Reproduce the entries shown below only from the line with "def aerTimeout : Nat := 14" down to the line with "def State.aer (s", keeping both end lines and copying each one exactly.
:: STUDY MATERIAL ::
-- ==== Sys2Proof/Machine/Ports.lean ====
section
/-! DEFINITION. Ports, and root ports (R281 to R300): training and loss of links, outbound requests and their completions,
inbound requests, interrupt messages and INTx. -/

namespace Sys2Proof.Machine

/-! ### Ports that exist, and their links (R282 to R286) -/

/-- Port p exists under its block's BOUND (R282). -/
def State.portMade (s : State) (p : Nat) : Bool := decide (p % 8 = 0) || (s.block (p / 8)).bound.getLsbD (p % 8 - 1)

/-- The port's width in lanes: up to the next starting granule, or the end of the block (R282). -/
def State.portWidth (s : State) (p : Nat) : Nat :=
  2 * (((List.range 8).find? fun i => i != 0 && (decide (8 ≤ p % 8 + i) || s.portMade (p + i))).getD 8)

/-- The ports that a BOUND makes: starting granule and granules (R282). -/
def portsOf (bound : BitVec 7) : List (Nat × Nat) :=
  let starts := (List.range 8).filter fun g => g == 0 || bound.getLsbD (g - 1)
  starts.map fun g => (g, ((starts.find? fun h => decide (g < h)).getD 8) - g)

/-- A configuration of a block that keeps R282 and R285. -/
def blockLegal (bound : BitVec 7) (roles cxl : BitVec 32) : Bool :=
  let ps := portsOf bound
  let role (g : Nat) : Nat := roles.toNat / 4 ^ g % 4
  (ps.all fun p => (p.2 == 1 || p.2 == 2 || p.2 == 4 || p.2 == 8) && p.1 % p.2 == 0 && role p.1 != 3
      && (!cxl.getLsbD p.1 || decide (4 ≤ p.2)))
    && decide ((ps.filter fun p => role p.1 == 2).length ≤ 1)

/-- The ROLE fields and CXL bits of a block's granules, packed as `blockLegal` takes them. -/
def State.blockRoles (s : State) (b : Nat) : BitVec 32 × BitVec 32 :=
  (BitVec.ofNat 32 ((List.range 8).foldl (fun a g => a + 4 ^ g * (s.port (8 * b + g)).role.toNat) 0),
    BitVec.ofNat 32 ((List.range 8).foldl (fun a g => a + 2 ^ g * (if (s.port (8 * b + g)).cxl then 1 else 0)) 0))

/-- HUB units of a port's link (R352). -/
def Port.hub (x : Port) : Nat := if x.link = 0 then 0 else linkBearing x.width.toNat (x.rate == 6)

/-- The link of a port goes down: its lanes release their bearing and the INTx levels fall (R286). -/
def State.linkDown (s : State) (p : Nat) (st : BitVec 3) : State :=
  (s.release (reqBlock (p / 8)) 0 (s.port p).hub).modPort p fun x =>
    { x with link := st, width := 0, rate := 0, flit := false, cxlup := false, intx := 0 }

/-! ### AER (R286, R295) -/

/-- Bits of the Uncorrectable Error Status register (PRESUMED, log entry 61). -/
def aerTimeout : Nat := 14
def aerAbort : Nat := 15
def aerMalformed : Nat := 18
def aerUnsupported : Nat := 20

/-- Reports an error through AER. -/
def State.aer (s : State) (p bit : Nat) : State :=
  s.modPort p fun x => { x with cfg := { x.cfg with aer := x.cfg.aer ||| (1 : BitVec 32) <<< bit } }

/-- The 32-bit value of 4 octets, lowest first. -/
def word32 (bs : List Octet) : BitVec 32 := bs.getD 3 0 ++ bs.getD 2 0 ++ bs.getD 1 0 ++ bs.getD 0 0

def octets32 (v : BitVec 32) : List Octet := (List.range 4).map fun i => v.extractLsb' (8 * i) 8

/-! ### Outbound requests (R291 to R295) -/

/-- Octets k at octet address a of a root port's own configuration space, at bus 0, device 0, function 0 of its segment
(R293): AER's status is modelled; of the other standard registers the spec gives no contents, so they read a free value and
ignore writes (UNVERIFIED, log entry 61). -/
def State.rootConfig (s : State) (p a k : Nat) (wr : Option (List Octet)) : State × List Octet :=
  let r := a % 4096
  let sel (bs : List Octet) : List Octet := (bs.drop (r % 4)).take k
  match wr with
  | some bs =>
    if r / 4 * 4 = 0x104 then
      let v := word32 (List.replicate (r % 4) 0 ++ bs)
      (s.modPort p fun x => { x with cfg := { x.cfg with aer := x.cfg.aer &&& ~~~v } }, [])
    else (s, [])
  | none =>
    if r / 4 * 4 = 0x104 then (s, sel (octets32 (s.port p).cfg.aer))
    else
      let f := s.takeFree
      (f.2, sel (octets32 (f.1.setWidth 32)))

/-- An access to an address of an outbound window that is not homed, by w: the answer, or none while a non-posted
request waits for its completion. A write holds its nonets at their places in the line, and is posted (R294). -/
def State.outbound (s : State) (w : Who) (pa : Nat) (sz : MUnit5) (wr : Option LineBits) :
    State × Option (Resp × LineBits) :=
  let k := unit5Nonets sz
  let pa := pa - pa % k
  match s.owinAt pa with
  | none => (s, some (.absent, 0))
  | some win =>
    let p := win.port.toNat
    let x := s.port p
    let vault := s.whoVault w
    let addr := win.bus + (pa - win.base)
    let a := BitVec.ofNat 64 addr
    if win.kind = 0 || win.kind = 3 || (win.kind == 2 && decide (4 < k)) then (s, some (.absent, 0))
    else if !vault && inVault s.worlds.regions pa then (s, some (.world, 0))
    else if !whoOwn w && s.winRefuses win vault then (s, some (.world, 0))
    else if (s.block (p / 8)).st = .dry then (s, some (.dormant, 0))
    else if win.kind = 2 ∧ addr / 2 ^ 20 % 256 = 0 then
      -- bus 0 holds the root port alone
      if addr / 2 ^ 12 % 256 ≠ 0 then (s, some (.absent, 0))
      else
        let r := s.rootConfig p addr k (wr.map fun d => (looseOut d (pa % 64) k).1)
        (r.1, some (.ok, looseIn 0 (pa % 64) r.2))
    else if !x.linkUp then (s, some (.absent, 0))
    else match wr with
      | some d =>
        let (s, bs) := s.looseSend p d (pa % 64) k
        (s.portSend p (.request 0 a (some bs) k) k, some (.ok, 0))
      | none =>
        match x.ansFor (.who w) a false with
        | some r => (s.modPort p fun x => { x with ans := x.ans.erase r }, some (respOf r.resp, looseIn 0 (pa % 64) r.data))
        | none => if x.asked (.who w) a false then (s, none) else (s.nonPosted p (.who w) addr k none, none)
:::
:: STUDY MATERIAL ::
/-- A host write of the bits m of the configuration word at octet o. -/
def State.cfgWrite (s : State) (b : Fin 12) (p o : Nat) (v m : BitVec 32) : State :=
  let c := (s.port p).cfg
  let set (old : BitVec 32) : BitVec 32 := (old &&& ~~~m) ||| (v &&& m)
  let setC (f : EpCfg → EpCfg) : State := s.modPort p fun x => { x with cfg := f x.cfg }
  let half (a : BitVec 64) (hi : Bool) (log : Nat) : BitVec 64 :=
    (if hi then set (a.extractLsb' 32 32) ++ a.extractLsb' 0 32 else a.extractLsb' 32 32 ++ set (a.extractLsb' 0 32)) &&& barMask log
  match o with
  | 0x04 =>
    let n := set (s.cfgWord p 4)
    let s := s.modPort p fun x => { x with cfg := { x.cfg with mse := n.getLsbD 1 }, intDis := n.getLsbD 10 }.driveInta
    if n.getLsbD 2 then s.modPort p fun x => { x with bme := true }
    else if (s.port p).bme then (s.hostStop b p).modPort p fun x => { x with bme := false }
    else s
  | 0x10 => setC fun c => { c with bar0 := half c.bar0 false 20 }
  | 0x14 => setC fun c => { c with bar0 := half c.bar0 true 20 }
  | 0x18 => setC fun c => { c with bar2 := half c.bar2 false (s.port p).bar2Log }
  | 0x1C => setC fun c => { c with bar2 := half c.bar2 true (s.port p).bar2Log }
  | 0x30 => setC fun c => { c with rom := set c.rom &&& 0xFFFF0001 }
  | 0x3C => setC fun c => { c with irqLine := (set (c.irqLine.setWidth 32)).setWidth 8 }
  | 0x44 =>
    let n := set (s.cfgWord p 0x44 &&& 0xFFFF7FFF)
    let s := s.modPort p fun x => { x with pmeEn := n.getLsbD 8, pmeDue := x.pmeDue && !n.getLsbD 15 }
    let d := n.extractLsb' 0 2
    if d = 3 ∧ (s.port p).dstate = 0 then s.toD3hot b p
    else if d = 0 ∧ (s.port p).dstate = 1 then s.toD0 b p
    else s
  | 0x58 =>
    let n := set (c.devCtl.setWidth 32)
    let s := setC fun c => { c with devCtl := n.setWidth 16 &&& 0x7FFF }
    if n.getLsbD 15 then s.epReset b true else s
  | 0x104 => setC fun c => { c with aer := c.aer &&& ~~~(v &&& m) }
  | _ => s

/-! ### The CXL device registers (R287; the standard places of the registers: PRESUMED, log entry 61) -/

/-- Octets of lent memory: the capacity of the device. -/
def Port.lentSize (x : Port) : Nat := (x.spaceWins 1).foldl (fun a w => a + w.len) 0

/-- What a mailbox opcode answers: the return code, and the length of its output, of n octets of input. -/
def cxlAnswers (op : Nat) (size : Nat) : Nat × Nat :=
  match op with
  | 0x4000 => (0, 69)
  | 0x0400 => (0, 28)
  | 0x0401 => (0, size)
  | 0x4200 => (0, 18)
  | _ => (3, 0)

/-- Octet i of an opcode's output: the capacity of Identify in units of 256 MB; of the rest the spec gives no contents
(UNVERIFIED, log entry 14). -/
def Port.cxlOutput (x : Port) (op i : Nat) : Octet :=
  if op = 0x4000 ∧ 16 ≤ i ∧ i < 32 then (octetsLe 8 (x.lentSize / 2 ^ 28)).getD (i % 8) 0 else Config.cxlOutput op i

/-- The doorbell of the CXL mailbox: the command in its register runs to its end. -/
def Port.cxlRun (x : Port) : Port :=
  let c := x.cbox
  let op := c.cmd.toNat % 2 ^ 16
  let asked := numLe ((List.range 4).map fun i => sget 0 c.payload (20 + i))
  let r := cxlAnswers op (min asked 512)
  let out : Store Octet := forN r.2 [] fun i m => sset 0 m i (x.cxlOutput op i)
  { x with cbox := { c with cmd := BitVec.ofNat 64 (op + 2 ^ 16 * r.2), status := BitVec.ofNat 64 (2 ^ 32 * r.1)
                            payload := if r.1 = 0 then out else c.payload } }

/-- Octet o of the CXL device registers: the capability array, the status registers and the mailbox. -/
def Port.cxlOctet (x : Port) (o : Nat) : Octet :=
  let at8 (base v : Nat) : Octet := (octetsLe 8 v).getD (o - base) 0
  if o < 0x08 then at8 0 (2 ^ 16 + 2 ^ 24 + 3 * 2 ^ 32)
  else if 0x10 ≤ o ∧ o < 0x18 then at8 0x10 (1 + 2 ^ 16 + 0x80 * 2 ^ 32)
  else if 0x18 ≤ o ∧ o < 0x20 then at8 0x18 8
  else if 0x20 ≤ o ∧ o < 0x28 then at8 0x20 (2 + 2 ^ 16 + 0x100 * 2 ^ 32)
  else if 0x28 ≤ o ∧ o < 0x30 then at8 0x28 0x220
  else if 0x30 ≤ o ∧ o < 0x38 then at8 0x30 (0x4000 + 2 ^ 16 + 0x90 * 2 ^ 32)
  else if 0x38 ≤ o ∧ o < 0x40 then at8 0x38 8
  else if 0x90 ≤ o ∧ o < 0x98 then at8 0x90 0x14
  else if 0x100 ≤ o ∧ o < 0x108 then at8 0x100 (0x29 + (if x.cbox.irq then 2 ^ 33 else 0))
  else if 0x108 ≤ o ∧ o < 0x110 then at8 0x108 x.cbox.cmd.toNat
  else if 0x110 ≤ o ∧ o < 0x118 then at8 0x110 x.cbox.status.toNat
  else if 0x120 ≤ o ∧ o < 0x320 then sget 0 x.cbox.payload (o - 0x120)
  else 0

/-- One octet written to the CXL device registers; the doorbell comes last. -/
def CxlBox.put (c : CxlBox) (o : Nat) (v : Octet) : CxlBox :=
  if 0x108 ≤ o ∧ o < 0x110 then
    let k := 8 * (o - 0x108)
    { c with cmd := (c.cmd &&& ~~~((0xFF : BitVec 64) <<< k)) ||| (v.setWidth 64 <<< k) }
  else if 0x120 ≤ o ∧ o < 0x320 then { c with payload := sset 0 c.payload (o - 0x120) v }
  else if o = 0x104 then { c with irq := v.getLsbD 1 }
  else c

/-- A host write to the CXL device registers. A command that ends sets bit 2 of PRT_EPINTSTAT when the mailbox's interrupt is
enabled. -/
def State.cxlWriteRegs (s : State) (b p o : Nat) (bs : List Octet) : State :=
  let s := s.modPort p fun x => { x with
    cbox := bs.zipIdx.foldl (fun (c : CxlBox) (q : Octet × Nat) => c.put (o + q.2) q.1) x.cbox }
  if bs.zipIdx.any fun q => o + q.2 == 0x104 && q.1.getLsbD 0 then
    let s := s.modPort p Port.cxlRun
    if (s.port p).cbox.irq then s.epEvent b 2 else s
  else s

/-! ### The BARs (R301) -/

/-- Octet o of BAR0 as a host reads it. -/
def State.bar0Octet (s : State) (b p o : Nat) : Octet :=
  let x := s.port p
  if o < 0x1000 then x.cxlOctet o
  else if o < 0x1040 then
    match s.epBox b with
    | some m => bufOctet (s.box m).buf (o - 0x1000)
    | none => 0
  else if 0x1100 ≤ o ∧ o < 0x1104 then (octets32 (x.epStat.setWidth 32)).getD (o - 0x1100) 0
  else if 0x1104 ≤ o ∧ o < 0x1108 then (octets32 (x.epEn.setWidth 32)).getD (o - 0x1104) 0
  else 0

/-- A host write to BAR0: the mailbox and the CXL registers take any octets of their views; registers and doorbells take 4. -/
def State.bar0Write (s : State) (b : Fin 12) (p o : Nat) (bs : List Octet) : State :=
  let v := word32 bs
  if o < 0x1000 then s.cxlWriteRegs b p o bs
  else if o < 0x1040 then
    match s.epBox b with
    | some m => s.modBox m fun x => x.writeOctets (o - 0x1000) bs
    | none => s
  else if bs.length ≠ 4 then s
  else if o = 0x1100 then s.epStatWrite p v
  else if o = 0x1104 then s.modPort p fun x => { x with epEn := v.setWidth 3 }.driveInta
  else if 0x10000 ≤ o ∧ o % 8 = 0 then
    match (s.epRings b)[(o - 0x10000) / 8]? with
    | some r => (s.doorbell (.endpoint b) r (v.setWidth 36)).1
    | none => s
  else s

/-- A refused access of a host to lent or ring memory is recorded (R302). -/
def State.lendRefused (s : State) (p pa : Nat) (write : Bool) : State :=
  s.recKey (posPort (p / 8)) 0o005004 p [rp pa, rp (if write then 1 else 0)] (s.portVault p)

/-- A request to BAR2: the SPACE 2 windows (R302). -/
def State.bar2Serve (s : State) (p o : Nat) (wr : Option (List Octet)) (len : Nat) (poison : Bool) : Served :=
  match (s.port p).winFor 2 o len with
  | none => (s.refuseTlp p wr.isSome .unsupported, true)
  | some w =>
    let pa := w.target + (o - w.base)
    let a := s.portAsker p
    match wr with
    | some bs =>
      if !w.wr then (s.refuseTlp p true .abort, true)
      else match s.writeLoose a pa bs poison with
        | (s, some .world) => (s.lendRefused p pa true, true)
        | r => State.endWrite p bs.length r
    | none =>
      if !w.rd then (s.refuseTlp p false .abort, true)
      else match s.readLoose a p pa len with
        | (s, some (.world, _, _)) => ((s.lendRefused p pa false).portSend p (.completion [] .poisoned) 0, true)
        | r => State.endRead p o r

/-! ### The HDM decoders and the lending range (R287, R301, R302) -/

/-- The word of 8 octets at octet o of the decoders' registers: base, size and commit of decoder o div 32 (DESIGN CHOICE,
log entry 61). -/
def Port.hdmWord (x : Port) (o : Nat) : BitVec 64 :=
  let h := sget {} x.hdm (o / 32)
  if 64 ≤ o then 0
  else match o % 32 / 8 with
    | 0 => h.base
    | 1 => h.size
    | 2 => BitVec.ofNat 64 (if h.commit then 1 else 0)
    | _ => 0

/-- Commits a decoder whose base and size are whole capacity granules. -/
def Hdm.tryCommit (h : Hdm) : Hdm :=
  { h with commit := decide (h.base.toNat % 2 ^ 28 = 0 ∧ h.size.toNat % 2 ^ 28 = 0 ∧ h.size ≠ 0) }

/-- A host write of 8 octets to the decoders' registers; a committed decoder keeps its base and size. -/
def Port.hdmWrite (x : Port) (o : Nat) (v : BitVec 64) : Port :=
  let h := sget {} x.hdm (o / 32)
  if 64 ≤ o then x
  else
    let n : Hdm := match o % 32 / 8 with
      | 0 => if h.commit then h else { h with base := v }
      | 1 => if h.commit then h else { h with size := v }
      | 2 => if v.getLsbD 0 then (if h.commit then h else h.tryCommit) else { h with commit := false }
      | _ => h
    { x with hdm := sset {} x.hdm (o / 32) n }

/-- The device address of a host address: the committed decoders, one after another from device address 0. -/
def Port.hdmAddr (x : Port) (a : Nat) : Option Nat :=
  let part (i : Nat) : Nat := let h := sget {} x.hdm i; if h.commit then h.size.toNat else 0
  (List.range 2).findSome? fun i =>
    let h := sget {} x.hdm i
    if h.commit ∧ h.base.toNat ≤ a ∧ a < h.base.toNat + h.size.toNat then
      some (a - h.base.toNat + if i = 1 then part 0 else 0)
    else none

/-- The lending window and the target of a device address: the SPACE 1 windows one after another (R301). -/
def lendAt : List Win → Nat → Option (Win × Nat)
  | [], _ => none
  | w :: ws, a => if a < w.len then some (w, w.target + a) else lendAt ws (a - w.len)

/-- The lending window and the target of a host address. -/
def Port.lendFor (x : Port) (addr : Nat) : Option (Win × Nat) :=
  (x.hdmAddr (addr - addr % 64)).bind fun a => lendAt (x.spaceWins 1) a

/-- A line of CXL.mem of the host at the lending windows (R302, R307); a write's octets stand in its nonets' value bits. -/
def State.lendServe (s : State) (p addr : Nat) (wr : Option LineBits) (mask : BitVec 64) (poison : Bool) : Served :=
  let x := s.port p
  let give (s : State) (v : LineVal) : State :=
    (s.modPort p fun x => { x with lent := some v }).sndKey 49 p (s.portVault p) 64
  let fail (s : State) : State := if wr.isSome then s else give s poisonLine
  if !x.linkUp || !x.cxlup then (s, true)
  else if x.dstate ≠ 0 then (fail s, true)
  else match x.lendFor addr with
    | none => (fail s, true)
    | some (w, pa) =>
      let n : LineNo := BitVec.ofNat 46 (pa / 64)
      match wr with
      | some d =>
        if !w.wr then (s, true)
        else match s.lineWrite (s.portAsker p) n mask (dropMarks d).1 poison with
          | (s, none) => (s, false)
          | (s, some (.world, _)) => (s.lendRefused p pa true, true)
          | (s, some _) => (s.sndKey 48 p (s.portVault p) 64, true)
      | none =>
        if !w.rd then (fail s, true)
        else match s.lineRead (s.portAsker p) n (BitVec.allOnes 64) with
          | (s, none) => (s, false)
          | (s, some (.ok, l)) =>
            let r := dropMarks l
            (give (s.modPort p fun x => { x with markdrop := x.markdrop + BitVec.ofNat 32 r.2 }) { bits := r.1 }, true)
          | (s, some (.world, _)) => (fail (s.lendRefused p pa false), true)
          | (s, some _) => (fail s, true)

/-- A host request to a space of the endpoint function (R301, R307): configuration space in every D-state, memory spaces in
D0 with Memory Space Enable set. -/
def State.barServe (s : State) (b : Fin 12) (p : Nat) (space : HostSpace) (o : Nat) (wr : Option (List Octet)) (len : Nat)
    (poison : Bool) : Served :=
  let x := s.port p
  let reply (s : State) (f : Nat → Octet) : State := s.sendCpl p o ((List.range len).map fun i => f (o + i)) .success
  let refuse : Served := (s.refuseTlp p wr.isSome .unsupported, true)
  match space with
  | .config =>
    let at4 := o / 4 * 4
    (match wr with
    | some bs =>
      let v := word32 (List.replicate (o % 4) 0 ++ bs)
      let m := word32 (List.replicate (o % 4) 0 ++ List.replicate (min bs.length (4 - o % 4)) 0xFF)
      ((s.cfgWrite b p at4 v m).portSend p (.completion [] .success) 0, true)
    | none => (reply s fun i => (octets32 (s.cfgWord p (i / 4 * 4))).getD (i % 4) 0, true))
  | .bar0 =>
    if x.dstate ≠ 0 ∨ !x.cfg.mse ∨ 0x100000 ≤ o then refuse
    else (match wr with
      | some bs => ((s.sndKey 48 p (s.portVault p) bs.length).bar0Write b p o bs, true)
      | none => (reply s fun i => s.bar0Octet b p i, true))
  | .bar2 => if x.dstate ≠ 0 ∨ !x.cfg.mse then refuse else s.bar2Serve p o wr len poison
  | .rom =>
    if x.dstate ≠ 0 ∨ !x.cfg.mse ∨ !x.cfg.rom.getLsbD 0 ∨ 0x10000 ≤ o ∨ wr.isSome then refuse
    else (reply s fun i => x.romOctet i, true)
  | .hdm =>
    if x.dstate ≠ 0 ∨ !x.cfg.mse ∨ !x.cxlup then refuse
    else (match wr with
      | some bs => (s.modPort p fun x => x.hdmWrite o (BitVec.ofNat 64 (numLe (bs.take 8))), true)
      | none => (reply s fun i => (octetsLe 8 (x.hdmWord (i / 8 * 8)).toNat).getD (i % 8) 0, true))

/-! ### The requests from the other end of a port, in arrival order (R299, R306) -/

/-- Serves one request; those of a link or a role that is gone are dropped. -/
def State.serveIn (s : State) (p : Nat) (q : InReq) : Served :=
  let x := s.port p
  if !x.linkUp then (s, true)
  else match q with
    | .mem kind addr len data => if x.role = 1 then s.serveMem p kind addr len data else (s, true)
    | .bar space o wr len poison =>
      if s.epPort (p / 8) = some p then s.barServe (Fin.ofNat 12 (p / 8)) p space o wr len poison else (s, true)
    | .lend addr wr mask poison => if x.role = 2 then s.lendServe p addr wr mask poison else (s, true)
:::
TASK RESULT
def aerTimeout : Nat := 14
def aerAbort : Nat := 15
def aerMalformed : Nat := 18
def aerUnsupported : Nat := 20

/-- Reports an error through AER. -/
def State.aer (s : State) (p bit : Nat) : State :=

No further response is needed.